RumraketR
Posts: 6 Joined: Nov. 2012

Quote (Jerry Don Bauer @ Nov. 19 2012,16:37)  Comparing the genome to computer data storage. In order to represent a DNA sequence on a computer, we need to be able to represent all 4 base pair possibilities in a binary format (0 and 1). These 0 and 1 bits are usually grouped together to form a larger unit, with the smallest being a “byte” that represents 8 bits. We can denote each base pair using a minimum of 2 bits, which yields 4 different bit combinations (00, 01, 10, and 11). Each 2bit combination would represent one DNA base pair. A single byte (or 8 bits) can represent 4 DNA base pairs. In order to represent the entire diploid human genome in terms of bytes, we can perform the following calculations:
6×10^9 base pairs/diploid genome x 1 byte/4 base pairs = 1.5×10^9 bytes or 1.5 Gigabytes, about 2 CDs worth of space! 
http://bitesizebio.com/article....genome
is 1.5 Gigabytes more than 500 bits? Then why would we want to go any further than this as you already have the answer before you start.
ANY organism will be over 500 bits.[/quote] Hello everyone, I've been a lurker here for a few years now and I just have to respond because this could be historical stuff.
I want to make sure I understand you correctly here, Jerry Don Bauer, because according to what I have quoted, you seem to be saying that the quantity of information in a string of symbols is equal to the length of the string divided by the number of possible symbols at each locus? As in the information content is measured in bits and is thus proportional to the length of the sequence?

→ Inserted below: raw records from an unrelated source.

-- ==== Sys2Proof/Machine/Copy.lean ====
section
/-! DEFINITION. The copy engine (R256 to R264): copies, sparse expansion, multicasts, puts and gets, what a request does at its target
(R238, R263, R264), and retirement (R260). -/
namespace Sys2Proof.Machine

/-! ## Blocks of an image (R258) -/

/-- 64 bytes of a row image (R83). -/
def Row.part (r : Row) (i : Nat) : BitVec 512 :=
  if i < 8 then r.data.extractLsb' (512 * i) 512 else r.tail.extractLsb' (512 * (i - 8)) 512
/-- The write of 64 bytes of a row image. -/
def partEff (ix : Fin 256) (i : Nat) (v : BitVec 512) : Eff :=
  if i < 8 then
    .row ix (BitVec.ofNat 4096 ((2 ^ 512 - 1) * 2 ^ (512 * i))) 0 { data := BitVec.ofNat 4096 (v.toNat * 2 ^ (512 * i)), tail := 0 }
  else
    .row ix 0 (BitVec.ofNat 1024 ((2 ^ 512 - 1) * 2 ^ (512 * (i - 8)))) { data := 0, tail := BitVec.ofNat 1024 (v.toNat * 2 ^ (512 * (i - 8))) }
/-- An on-chip block as it stands; out of ACC with the header 0x00, 0x7F (R258). -/
def State.locBlk (s : State) (c : Col) : CpLoc → Blk
  | .chip m off => (s.mem c m).blk (off / 64)
  | .acc off => { hd := .raw, pay := ((s.unit c).regs.tiles[accRow off]).part (accPart off) }
  | _ => .clear
/-- The effect of writing a block on chip. -/
def locEff (l : CpLoc) (w : BlkWrite) : List Eff :=
  match l with
  | .chip m off => [.blocks m [(off / 64, w)]]
  | .acc off => [partEff (accRow off) (accPart off) w.data]
  | _ => []
/-- FORMAT of kind REJECT of a block on its way into ACC (R83, R258). A RAW block is taken whatever its scale byte, and the poison of 0xFF is lost, since the
image has no header (log entry 62). -/
def accFault (l : CpLoc) (h : Head) : Option FaultRec :=
  match l with
  | .acc _ => if h.fmt == 0x00 then none else some (formatFault 3 l.addr)
  | _ => none

/-- The bits of block j of row r that clipping fills (R257). -/
def Layout.clipMask (l : Layout) (r j : Nat) : BitVec 512 :=
  if l.blkClipped r j then BitVec.allOnes 512
  else if l.cols ≤ l.clc then 0
  else BitVec.ofNat 512 (packNat l.w ((List.range l.perBlk).map (fun i =>
    let c := j * l.perBlk + i
    if l.clc ≤ c && c < l.cols then 2 ^ l.w - 1 else 0)))
/-- A source block as clipping leaves it (R257). -/
def CpBlk.out (b : CpBlk) (raw : Blk) : Blk := { hd := b.hd.getD raw.hd, pay := (raw.pay &&& ~~~b.mask) ||| (b.fill &&& b.mask) }

/-! ## The push -/

/-- A command as it is pushed: operation, records, addresses, target word (R256, R261). -/
structure Push where
  op  : Fin 5
  ys  : Fin 256
  yd  : Fin 256
  src : Dword
  dst : Dword
  tgt : Dword

/-- The targets of a multicast (R263). -/
def castCols (t : Dword) : List Col :=
  let n := t.toNat
  allCols.filter (fun c => flag (n / 2 ^ (dieOf c).val) && flag (n / 2 ^ (8 + yOf c)) && bits n 19 16 ≤ xOf c && xOf c ≤ bits n 23 20)
/-- ILLEGAL_ENCODING of a target word (R263, R264), a register's value: it is raised with the instruction's own faults, at check 6 of R143 (DESIGN CHOICE, log
entry 37). -/
def Push.wordBad (p : Push) : Bool :=
  let n := p.tgt.toNat
  if p.op = 2 then n / 2 ^ 24 != 0 || bits n 7 4 != 0 || bits n 23 20 < bits n 19 16
  else if p.op = 3 || p.op = 4 then n / 2 ^ 29 != 0
  else false
/-- A target word whose package number is that of the job's own package names it as number 0 does (R408). -/
def State.homeWord (s : State) (c : Col) (t : Dword) : Dword :=
  match s.job (s.jobOf c) with
  | some j => if bits t.toNat 28 9 == j.pkg then t &&& ~~~(0xFFFFF <<< 9 : Dword) else t
  | none => t
def Push.pkg (p : Push) : Nat := if p.op = 3 || p.op = 4 then bits p.tgt.toNat 28 9 else 0
def Push.targets (p : Push) : List Col :=
  if p.op = 2 then castCols p.tgt else if p.op = 3 || p.op = 4 then [Fin.ofNat 512 (bits p.tgt.toNat 8 0)] else []
/-- A column runs a unit of the launch of another column's unit, or of the job of a request that came from there (R263, R264). -/
def State.sameLaunch (s : State) (c v : Col) : Bool :=
  match s.launchOf c with
  | some b => b.cols.contains v
  | none => c == v
def State.jobAt (s : State) (job : Dword) (c v : Col) : Bool :=
  match s.launchOf v with
  | some b => b.job == job
  | none => c == v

You refer to the example of a 6 billion basepair diploid genome, divided by the number of possibilities pr site (4):
6×10^9 base pairs/diploid genome x 1 byte/4 base pairs = 1.5×10^9 bytes or 1.5 Gigabytes, about 2 CDs worth of space!
In other words, the information content of a sequence of DNA, for example 12 basepairs in length, AUGAATAUGTTA, is equal to 12 base pairs x 1 byte/4 base pairs = 3 bytes.
Am I correct in my understanding here?